LE PLUS GRAND ET LE PLUS BEAU MYSTÈRE DE L'ÂME RUSSE, C'EST MATHÉMATIQUES(fermaton.overblog.com)

Publié le par clovis simard

LE PLUS GRAND ET LE PLUS BEAU MYSTÈRE DE L'ÂME RUSSE, C'EST MATHÉMATIQUES(fermaton.overblog.com)

Le mystère de «l’âme russe»

Qu’est-ce que « l’âme russe » ? En voilà une question épineuse ! Chacun d’entre vous se souvient probablement des dizaines de fois dans sa vie au cours desquelles le comportement des Russes lui a paru étrange, inadapté, voire même choquant.

Les stéréotypes nationaux soulignent, dans le caractère de différentes populations, un ou deux traits généraux. Par exemple, on considère les Anglais comme réservés, les Allemands comme ponctuels, les Japonais comme travailleurs, les Écossais comme avares, etc.

Mais comment pourrait-on dépeindre les Russes en quelques mots ?

Beaucoup s’étonnent de la générosité et du sentimentalisme des Russes, mais aussi de leur manque de sens des responsabilités et d’esprit pratique. De plus, en Russie, on porte un intérêt manifeste à la littérature. Ainsi, le poète russe Andreï Voznessenki a écrit : « Les États-Unis puisent leur force dans les ordinateurs. La Russie, elle, la tient de ses lecteurs. »

 

Les sociologues cherchent l’origine et l’évolution de ces traits nationaux dans l’histoire des peuples, dans leur mode de vie et dans les premières impressions que reçoivent les enfants. Ce sont en effet les contes, les chansons, les berceuses qui forgent les principaux idéaux moraux.

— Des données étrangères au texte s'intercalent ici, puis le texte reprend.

/-- Form the module's exchange record once every unit has ended pass 1 (R373). -/
def Dev.tryOwnRec (d : Dev) : Dev :=
  match d.exchRun with
  | none => d
  | some r =>
    if r.outcome ≠ 0 ∨ (d.norms.get d.plan.modIndex).isSome ∨ !(List.range 16).all (fun u => d.pass1Done u && (d.msu u).orbit == r.num) then d
    else
      let d := { d with norms := d.norms.set d.plan.modIndex (some (d.ownRec r)) }
      let d := { d with msus := (List.range 16).foldl (fun b u => b.upd u (fun m => if m.passed.isEmpty then m else { m with phase := 2 })) d.msus }
      (d.signalNorm r.num).tryOutcome

/-- NORM_DEADLINE: a module that lacks a record runs no pass 2 and starts no later orbit (R378). -/
def doNormDeadline (d : Dev) : Dev :=
  match d.exchRun with
  | none => d
  | some r =>
    if r.normClosed ∨ !d.plan.installed then d
    else
      let d := d.updLast (fun r => { r with normClosed := true })
      if r.outcome ≠ 0 then d
      else if r.closed && r.passed && d.recordsIn then d.tryOutcome
      else
        let d := { d.updLast (fun r => { r with deadline := true }) with restrict := some (d.restrict.getD 0x23) }
        let n := r.num
        let d := d.updLast (fun r => { r with outcome := 4 })
        ((List.range 16).foldl (fun d u => d.msuAdvance n 4 (n + 1) false u) d).notePass2

/-! UPDATE and UPDATE_VEC (R373). -/

/-- Run pass 1 of the update engine's next command when it is of the row's OP. -/
def runUpdate (d : Dev) (u op : Nat) (mismatch : Bool) : Dev :=
  let m := d.msu u
  match d.headCmd op m.runs with
  | none => d
  | some (q, c) =>
    if m.fenced || m.dead || !m.pass2.isEmpty then d
    else if mismatch then
      (if m.repeatUpd then
        ((((d.updMsu u (fun m => { m with repeatUpd := false })).msuDone u q c stPersistent).persistent (unitMsu u) 0 c 0).msuDead u).tryOwnRec
       else d.updMsu u (fun m => { m with repeatUpd := true, cmd := c }))
    else
      let d := if m.repeatUpd then (d.updMsu u (fun m => { m with repeatUpd := false })).transient (unitMsu u) 0 c 0 else d
      (d.pass1 u q c).tryOwnRec

def doUpdate (d : Dev) (u : Nat) (mismatch : Bool) : Dev := runUpdate d u opUpdate mismatch
def doUpdateVec (d : Dev) (u : Nat) (mismatch : Bool) : Dev := runUpdate d u opUpdateVec mismatch

/-! Pass 2 (R383 to R392). -/

/-- Write a value of a compressed tensor in place (R115, R116). -/
def tileStore (d : Dev) (v : View) (slot i x : Nat) : List WItem :=
  let w := fmtBits v.fmt
  if w = 8 then [⟨tileAddr d 0 v slot (32896 + i), 0xFF, BitVec.ofNat 8 x⟩]
  else if w = 16 then wBytes (tileAddr d 0 v slot (32896 + 2 * i)) 2 x
  else
    (List.range w).map (fun p => ⟨tileAddr d 0 v slot (32896 + 128 * w * (i / 1024) + i % 1024 / 8 + 128 * p),
      BitVec.ofNat 8 (2 ^ (i % 8)), BitVec.ofNat 8 (x / 2 ^ p % 2 * 2 ^ (i % 8))⟩)

/-- One block of a compressed column: rows of k and their values. The scale byte and the elements of its occupied rows. -/
def tileBlock (d : Dev) (v : View) (n : Nat) (l : List (Nat × FVal)) : List WItem :=
  match l with
  | [] => []
  | x :: _ =>
    let slot := tileSlot v n (x.1 / 512)
    let idx (k : Nat) : Nat := (tileIndex d v n k).getD 0
    let rd (k : Nat) : Rounding := v.rounding d (v.elemIndex (v.posOf n k)).toNat
    if isScaled v.fmt then
      let sc := blockScale v.fmt (l.map (·.2))
      ⟨tileScaleAddr d 0 v slot (n % 512) (x.1 % 512 / 32), 0xFF, sc⟩ ::
        (l.map (fun y => tileStore d v slot (idx y.1) (blockElem v.fmt sc (rd y.1) y.2).1)).flatten
    else (l.map (fun y => tileStore d v slot (idx y.1) (convIeee v.fmt (rd y.1) y.2))).flatten

/-- Items of a copy: values at rows `r` and columns `c` of the copy's own matrix, rows in ascending order. -/
def copyItems (d : Dev) (v : View) (l : List (Nat × Nat × W32)) : List WItem :=
  if v.layout = 2 then
    let l := l.filter (fun x => (tileIndex d v x.1 x.2.1).isSome)
    let keys := dedupAdj (l.map (fun x => x.1 * 2 ^ 40 + x.2.1 / 32))
    (keys.map (fun b => tileBlock d v (b / 2 ^ 40) ((l.filter (fun x => x.1 * 2 ^ 40 + x.2.1 / 32 == b)).map
      (fun x => (x.2.1, f32 x.2.2))))).flatten
  else (storeVals d 0 v (realVals v (l.map (fun x => (v.posOf x.1 x.2.1, f32 x.2.2))))).1

/-- Patches of a command (R392). -/
def patchCount (o : UpdOps) (rule block : Nat) : Nat :=
  let s := if rule = 4 then max 1 block else 32
  ((o.n + s - 1) / s) * ((o.k + s - 1) / s)

/-- First row, first column, rows and columns of patch p. -/
def patchAt (o : UpdOps) (rule block p : Nat) : Nat × Nat × Nat × Nat :=
  let s := if rule = 4 then max 1 block else 32
  let kb := (o.k + s - 1) / s
  let r := p / kb * s
  let c := p % kb * s
  (r, c, min s (o.n - r), min s (o.k - c))

/-- Everything one patch computes before its writes: new values at its visited positions, statistics, retries, fall-back. -/
structure PatchOut where
  /-- (n, k, master, first moment, second moment). -/
  vals : List (Nat × Nat × W32 × W32 × W32)
  stats : List (Nat × W32)
  retries : Nat
  fallback : Bool

/-- ROWSUM and COLSUM of element i of the norm record. -/
def Dev.factorSum (d : Dev) (a i : Nat) : W32 := BitVec.ofNat 32 (memRead d.ms.mem (a + 64 + 4 * i) 4)

/-- New row and column statistics of a FACTORED command: element i. -/
def Dev.factorStat (d : Dev) (k : UpdConst) (a : Nat) (aux : Option View) (i : Nat) : W32 :=
  k.stat (match aux with
    | some v => flat32 d v i
    | none => 0) (d.factorSum a i)

/-- Offset of block (bi, bj) in AUX (R389). -/
def statBase (o : UpdOps) (block bi bj b : Nat) : Nat := bi * ((o.k + block - 1) / block) * block * block + bj * b * b

/-- The directions of a PRECOND block, with S′, retries and fall-back. -/
def Dev.precond (d : Dev) (k : UpdConst) (o : UpdOps) (rb : BitVec 512) (r c b cols : Nat) : Bank W32 × Bank W32 × Nat × Bool :=
  let block := max 1 (rbBlock rb)
  let base := statBase o block (r / block) (c / block) b
  let cell (f : Nat → Nat → W32) (rows cs : Nat) : Bank W32 :=
    (List.range rows).foldl (fun o i => (List.range cs).foldl (fun o j => o.set (mat i j) (f i j)) o) (Bank.const 0)
  let gc := cell (fun i j => if visits d o.w (r + i) (c + j) then mulF32 k.c (at32 d o.g (r + i) (c + j)) else 0) b cols
  let m := cell (fun i j => if visits d o.w (r + i) (c + j) then k.mAdam (atOpt d o.m1 (r + i) (c + j)) (gc.get (mat i j)) else 0) b cols
  let s := cell (fun i j => match o.aux with
    | some v => flat32 d v (base + b * i + j)
    | none => 0) b b
  precondBlock k (rbField rb 7) s gc m b cols

/-- Compute patch p of command c. -/
def Dev.patchOut (d : Dev) (u c p : Nat) (o : UpdOps) (k : UpdConst) : PatchOut :=
  let e := d.ucmd c
  let rb := d.msuPlan.rules.get (ueBlock e)
  let a := d.normAddr u c
  let x := patchAt o (ueRule e) (rbBlock rb) p
  let ps := ((List.range x.2.2.1).map (fun i => (List.range x.2.2.2).map (fun j => (x.1 + i, x.2.1 + j)))).flatten
    |>.filter (fun y => visits d o.w y.1 y.2)
  let pre : Bank W32 × Bank W32 × Nat × Bool :=
    if ueRule e = 4 then d.precond k o rb x.1 x.2.1 x.2.2.1 x.2.2.2 else (Bank.const 0, Bank.const 0, 0, false)
  let sr := if ueRule e = 3 then sum32 ((List.range o.n).map (d.factorStat k a o.aux)) else 0
  let given (n kk : Nat) : W32 :=
    if ueRule e = 3 then k.factored (at32 d o.g n kk) (d.factorStat k a o.aux n) (d.factorStat k a o.aux (o.n + kk)) sr
    else pre.2.1.get (mat (n - x.1) (kk - x.2.1))
  let block := max 1 (rbBlock rb)
  { vals := ps.map (fun y =>
      let w := at32 d o.master y.1 y.2
      let r := k.direction (at32 d o.g y.1 y.2) (atOpt d o.m1 y.1 y.2) (atOpt d o.m2 y.1 y.2) (given y.1 y.2)
      (y.1, y.2, k.newW w r.2.2, r.1, r.2.1))
    stats := if ueRule e = 4 then
        ((List.range x.2.2.1).map (fun i => (List.range x.2.2.1).map (fun j =>
          (statBase o block (x.1 / block) (x.2.1 / block) x.2.2.1 + x.2.2.1 * i + j, pre.1.get (mat i j))))).flatten
      else if ueRule e = 3 ∧ p + 1 = patchCount o 3 block then
        (List.range (o.n + o.k)).map (fun i => (i, d.factorStat k a o.aux i))
      else []
    retries := pre.2.2.1
    fallback := pre.2.2.2 }

/-- Addresses that a patch reads. -/
def Dev.patchAddrs (d : Dev) (u c : Nat) (o : UpdOps) (vals : List (Nat × Nat × W32 × W32 × W32)) : List Nat :=
  let views := [o.g, o.master] ++ o.m1.toList ++ o.m2.toList
  addrRun (d.normAddr u c) 12 ++ (views.map (fun v => (vals.map (fun p => readAddrs d 0 v (v.posOf p.1 p.2.1))).flatten)).flatten

/-- The same list of values by ascending column, then row: the order in which WT holds them. -/
def byColumn (cols : List Nat) (l : List (Nat × Nat × W32)) : List (Nat × Nat × W32) :=
  (cols.map (fun k => (l.filter (fun x => x.2.1 == k)).map (fun x => (x.2.1, x.1, x.2.2)))).flatten

/-- New master values, first moments and second moments of a patch. -/
def PatchOut.masters (r : PatchOut) : List (Nat × Nat × W32) := r.vals.map (fun x => (x.1, x.2.1, x.2.2.1))
def PatchOut.firsts (r : PatchOut) : List (Nat × Nat × W32) := r.vals.map (fun x => (x.1, x.2.1, x.2.2.2.1))
def PatchOut.seconds (r : PatchOut) : List (Nat × Nat × W32) := r.vals.map (fun x => (x.1, x.2.1, x.2.2.2.2))

/-- Make a patch's writes in the order master, moments, statistics, W, WT (R373, R392). -/
def Dev.patchWrites (d : Dev) (o : UpdOps) (r : PatchOut) (poison : Bool) : Dev :=
  let w := r.masters
  let d := d.write (copyItems d o.master w) poison
  let d := match o.m1 with
    | some v => d.write (copyItems d v r.firsts) poison
    | none => d
  let d := match o.m2 with
    | some v => d.write (copyItems d v r.seconds) poison
    | none => d
  let d := match o.aux with
    | some v => d.write (flatItems d v r.stats) poison
    | none => d
  let d := d.write (copyItems d o.w w) poison
  match o.wt with
  | some v => d.write (copyItems d v (byColumn (sortNat (dedupAdj (sortNat (w.map (·.2.1))))) w)) poison
  | none => d

/-- The head command's pass 2 has ended: its signal goes out, and the next command's pass 2 opens (R373, R392). -/
def Dev.endPass2 (d : Dev) (u c : Nat) : Dev :=
  let n := (d.msu u).p2Orbit
  let d := d.updMsu u (fun m => { m with
    pass2 := m.pass2.drop 1, patch := 0, cmd := c, skipped := m.skipped.set c false, lastStatus := stDone
    phase := if m.pass2.length ≤ 1 then 0 else 3 })
  (d.sendPass2Sig (n + 1) false c).notePass2

/-- STEP + 1, POW1 and POW2 go to the state record (R392). -/
def Dev.putState (d : Dev) (u c : Nat) (k : UpdConst) : Dev :=
  let a := d.normAddr u c
  d.write (wBytes a 4 (memRead d.ms.mem a 4 + 1) ++ wBytes (a + 4) 4 k.pow1.toNat ++ wBytes (a + 8) 4 k.pow2.toNat) false

/-- One patch of the head command of pass 2. -/
def Dev.runPatch (d : Dev) (u c : Nat) (r : OrbitRun) : Dev :=
  let m := d.msu u
  let o := d.updOps (d.ucmd c)
  let rb := d.msuPlan.rules.get (ueBlock (d.ucmd c))
  let k := d.updConst u c d.clip r.stepValue
  let total := patchCount o (ueRule (d.ucmd c)) (rbBlock rb)
  if m.skipped.get c then d.endPass2 u c
  else
    let x := d.patchOut u c m.patch o k
    let t := d.touch (d.patchAddrs u c o x.vals)
    let d := t.1.patchWrites o x t.2
    let d := d.updMsu u (fun m => { m with
      patch := m.patch + 1, cmd := c, retries := satAdd 0xFFFF m.retries x.retries
      fallbacks := satAdd 0xFFFF m.fallbacks (if x.fallback then 1 else 0), fallback := m.fallback || x.fallback })
    let d := if x.fallback then { d with runs := updRun r.num (fun r => { r with fallbacks := r.fallbacks + 1 }) d.runs } else d
    if total ≤ m.patch + 1 then (d.putState u c k).endPass2 u c else d

/-- Pass 2 ends early on the module (R394): every completion signal not yet sent goes out, and the orbit ends with a status. -/
def Dev.breakPass2 (d : Dev) (n st : Nat) : Dev :=
  let d := { d with restrict := some (BitVec.ofNat 8 st), runs := updRun n (fun r => { r with endStatus := some (r.endStatus.getD st) }) d.runs }
  let d := (List.range 16).foldl (fun d u =>
    let m := d.msu u
    let d := d.updMsu u (fun m => { m with pass2 := [], patch := 0, skipped := Bank.const false, phase := 0 })
    m.pass2.foldl (fun d c => d.sendPass2Sig (n + 1) false c) d) d
  d.notePass2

À la lecture des contes russes, votre attention a probablement été attirée par le héros préféré de ce peuple, Ivan le Bêta. À ses côtés, l’on retrouve toujours des objets extraordinaires et des animaux fantastiques : le tapis volant, les bottes de sept lieues, le petit cheval bossu, le petit poisson d’or, … Avec leur aide, Ivan obtient sans peine tout ce qu’il désire. Serait-ce donc là le souhait de tout Russe ? Pouvoir réaliser ses rêves sans le moindre effort ?

Mais en réalité, Ivan est loin d’être simple d’esprit. Il feint seulement la bêtise puisque, grâce à elle, il peut triompher.

Ce comportement prend racine dans l’histoire de la Russie, tout particulièrement dans l’invasion tatare, dans le servage, dans les souffrances et les malheurs d’un passé relativement récent. Pour survivre dans ces conditions et ne pas perdre courage, il fallait être circonspect et patient. C’est ainsi qu’est né le proverbe « Qui trop se hâte reste en chemin ». C’est de la même manière que s’est façonné le caractère du Russe travailleur, mais sans exagérer, peu pressé, endurant face aux aléas de l’existence, généreux, accueillant, à la fois prudent, téméraire et casse-cou.

Les Russes sont également délicats, subtils, modestes et ne se laissent pas aller à la vantardise. Par exemple, à la question « Comment se passe votre carrière ? », Mikhaïl Barychnikov, le génie du XXe siècle de la danse, répondait : « Je danse un petit peu ». Un autre exemple éloquent est celui de Tchekhov qui, à la suite des louanges de Tolstoï en larmes après la lecture de l’un de ses récits, rougit, se tut, essuya son binocle et finit par dire : « Il y a pourtant des fautes d’impression ».

« Ô Russie, grande et incroyable,

Ni la raison ne peut te cerner,

Ni le mètre te mesurer

Et à la foi seule tu es perméable. »

1866

Fiodor Ivanovitch Tiouttchev, 1803-1873

Fiodor Ivanovitch Tiouttchev était un très grand poète lyrique doublé d’un grand penseur. Sa poésie, imprégnée de philosophie, d’amour et de nature, respire la force et la passion. La description qu’il fait d’ailleurs des paysages russes est remarquable. Dans ses vers, la nature pense, sent et parle. Il s’était d’ailleurs lui-même qualifié de « fils fidèle de la nature ».